Computer algorithms have gotten much better at recognizing patterns, like specific animals or people’s faces, allowing software to automatically categorize large image collections. But we’ve come to rely on some things that computers can’t do well. Algorithms can’t match their image recognition to semantic meaning, so today you can ensure a human’s present by asking them to pick out images of street signs. And algorithms don’t do especially well at recognizing when familiar images are distorted or buried in noise, either, which has kept us relying on text-based CAPTCHAs, the distorted text used to verify a human is interacting with Web services.

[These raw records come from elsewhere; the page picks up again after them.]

theorem execDrainEnd_memOk (x0) (x1 : State) (h1 : x1.MemOk) : Outcome.MemOk (execDrainEnd x0 x1) := by
  unfold execDrainEnd
  extract_lets +onlyGivenNames y1
  clear_value y1
  extract_lets +onlyGivenNames y2
  clear_value y2
  split
  · rename_i z3 z4 z5
    refine outOk_ite ?_ ?_
    · extract_lets +onlyGivenNames y6
      refine memOk_have (p := State.MemOk y6) ?_ (fun h7 => ?_)
      · unfold y6
        apply State.drainOver_memOk
        apply State.loseFlits_memOk
        apply State.setPort_memOk
        exact h1
      clear_value y6
      refine outOk_next ?_
      apply State.armVermis_memOk
      apply State.portMove_memOk
      apply State.sendHandshake_memOk
      exact h7
    · refine outOk_next ?_
      exact h1
  · rename_i z8 z9
    refine outOk_next ?_
    exact h1

theorem execPortGated_memOk (x0) (x1 : State) (h1 : x1.MemOk) : Outcome.MemOk (execPortGated x0 x1) := by
  unfold execPortGated
  extract_lets +onlyGivenNames y1
  clear_value y1
  extract_lets +onlyGivenNames y2
  clear_value y2
  refine outOk_ite ?_ ?_
  · extract_lets +onlyGivenNames y3
    clear_value y3
    extract_lets +onlyGivenNames y4
    refine memOk_have (p := State.MemOk y4) ?_ (fun h5 => ?_)
    · unfold y4
      apply State.setPort_memOk
      exact h1
    clear_value y4
    refine outOk_next ?_
    apply State.portMove_memOk
    apply State.portDark_memOk
    apply State.releasedTears_memOk
    apply State.loseFlits_memOk
    exact h5
  · refine outOk_next ?_
    exact h1

theorem State.inboxNext_memOk (x0 : State) (x1) (h0 : x0.MemOk) : State.MemOk (State.inboxNext x0 x1) := by
  unfold State.inboxNext
  extract_lets +onlyGivenNames y1
  refine memOk_have (p := State.MemOk y1) ?_ (fun h2 => ?_)
  · unfold y1
    apply State.armAck_memOk
    exact h0
  clear_value y1
  split
  · rename_i z3 z4 z5 z6 z7
    apply State.post_memOk
    exact h2
  · rename_i z8 z9
    exact h2

theorem State.dropFlit_memOk (x0 : State) (x1) (x2) (h0 : x0.MemOk) : State.MemOk (State.dropFlit x0 x1 x2) := by
  unfold State.dropFlit
  extract_lets +onlyGivenNames y1
  clear_value y1
  split
  · rename_i z2 z3
    exact h0
  · rename_i z4 z5 z6 z7 z8
    extract_lets +onlyGivenNames y9
    refine memOk_have (p := State.MemOk y9) ?_ (fun h10 => ?_)
    · unfold y9
      apply State.setPort_memOk
      exact h0
    clear_value y9
    extract_lets +onlyGivenNames y11
    refine memOk_have (p := State.MemOk y11) ?_ (fun h12 => ?_)
    · unfold y11
      split
      · rename_i z13 z14 z15 z16 z17
        apply State.sendNack_memOk
        exact h10
      · rename_i z18 z19 z20 z21
        exact h10
    clear_value y11
    apply State.inboxNext_memOk
    exact h12
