-- ==== Sys2Proof/Laws/KeepLane.lean ====
section
/-! SUPPORT. What keeps the canonical form of memory: the lane instructions, the matrix engine, the sweeps and RESOLVE. One lemma per definition that answers a state. -/

namespace Sys2Proof.Machine

theorem State.view_memOk (x0 : State) (x1) (x2) (h0 : x0.MemOk) : PairOk (State.view x0 x1 x2) := by
  unfold State.view
  refine pairOk_mk ?_
  (refine ⟨?_⟩; dsimp only; refine State.MemOk.wf ?_)
  exact h0

theorem laneOp_memOk (x0 : State) (x1) (x2) (x3) (x4) (x5) (h0 : x0.MemOk) : Outcome.MemOk (laneOp x0 x1 x2 x3 x4 x5) := by
  unfold laneOp
  apply asLane_memOk
  · exact h0
  · intro a1 a2 a3 a4
    extract_lets +onlyGivenNames y5
    clear_value y5
    split
    rename_i z6 z7 z8 z9
    refine memOk_have (p := State.MemOk z8) (pairOk_eq z9 ?_) (fun h10 => ?_)
    · apply State.view_memOk
      exact h0
    extract_lets +onlyGivenNames y11
    clear_value y11
    extract_lets +onlyGivenNames y12
    clear_value y12
    extract_lets +onlyGivenNames y13
    clear_value y13
    refine outOk_next ?_
    apply State.laneNext_memOk
    apply State.setWave_memOk
    exact h10

theorem execVminI_memOk (x0) (x1) (x2 : State) (h2 : x2.MemOk) : Outcome.MemOk (execVminI x0 x1 x2) := by
  unfold execVminI
  apply laneOp_memOk
  exact h2

theorem State.mxFetch_memOk (x0 : State) (x1) (x2) (x3) (x4) (x5) (h0 : x0.MemOk) : PairOk (State.mxFetch x0 x1 x2 x3 x4 x5) := by
  unfold State.mxFetch
  dsimp only
  refine pairOk_ite ?_ ?_
  · refine pairOk_mk ?_
    exact h0
  · split
    · rename_i z1 z2 z3
      refine pairOk_mk ?_
      apply State.l1Hint_memOk
      exact h0
    · rename_i z4 z5
      split
      · rename_i z6 z7 z8 z9
        refine memOk_have (p := State.MemOk z8) (pairOk_eq z9 ?_) (fun h10 => ?_)
        · apply State.resolve_memOk
          exact h0
        refine pairOk_mk ?_
        apply State.l1Hint_memOk
        exact h10
      · rename_i z11 z12 z13 z14
        refine memOk_have (p := State.MemOk z13) (pairOk_eq z14 ?_) (fun h15 => ?_)
        · apply State.resolve_memOk
          exact h0
        refine pairOk_mk ?_
        exact h15

theorem State.swFetch_memOk (x0 : State) (x1) (x2) (x3) (x4) (x5) (h0 : x0.MemOk) : PairOk (State.swFetch x0 x1 x2 x3 x4 x5) := by
  unfold State.swFetch
  apply State.mxFetch_memOk
  exact h0

theorem State.failStart_memOk (x0 : State) (x1) (x2) (x3) (x4) (x5) (x6) (x7) (h0 : x0.MemOk) : State.MemOk (State.failStart x0 x1 x2 x3 x4 x5 x6 x7) := by
  unfold State.failStart
  refine memOk_ite ?_ ?_
  · apply State.refuseEnd_memOk
    apply State.fabricErr_memOk
    exact h0
  · refine memOk_ite ?_ ?_
    · split
      · rename_i z1 z2 z3 z4
        refine memOk_have (p := State.MemOk z3) (pairOk_eq z4 ?_) (fun h5 => ?_)
        · apply State.devRead_memOk
          exact h0
        apply State.refuseStart_memOk
        exact h5
      · rename_i z6 z7 z8 z9
        refine memOk_have (p := State.MemOk z8) (pairOk_eq z9 ?_) (fun h10 => ?_)
        · apply State.devRead_memOk
          exact h0
        apply State.startUnusable_memOk
        exact h10
    · apply State.startUnusable_memOk
      exact h0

Or we had relied on them ’til now, at least. In today’s issue of Science, a Bay Area startup called Vicarious AI describes an algorithm they created that is able to take minimal training and easily handle CAPTCHAs. It also managed general text recognition. Vicarious’ secret? They modeled the structure of their AI on information we’ve gained from studying how the mammalian visual cortex processes images.
Thinking visually
In the visual cortex, different groups of neurons recognize features like edges and surfaces (and others identify motions, which aren’t really relevant here). But rather than viewing a scene or object as a collection of these parts, the neurons start communicating among each other, figuring out by proximity which features are part of a single object. As objects are built up and recognized, the scene is built hierarchically based on objects instead of individual features.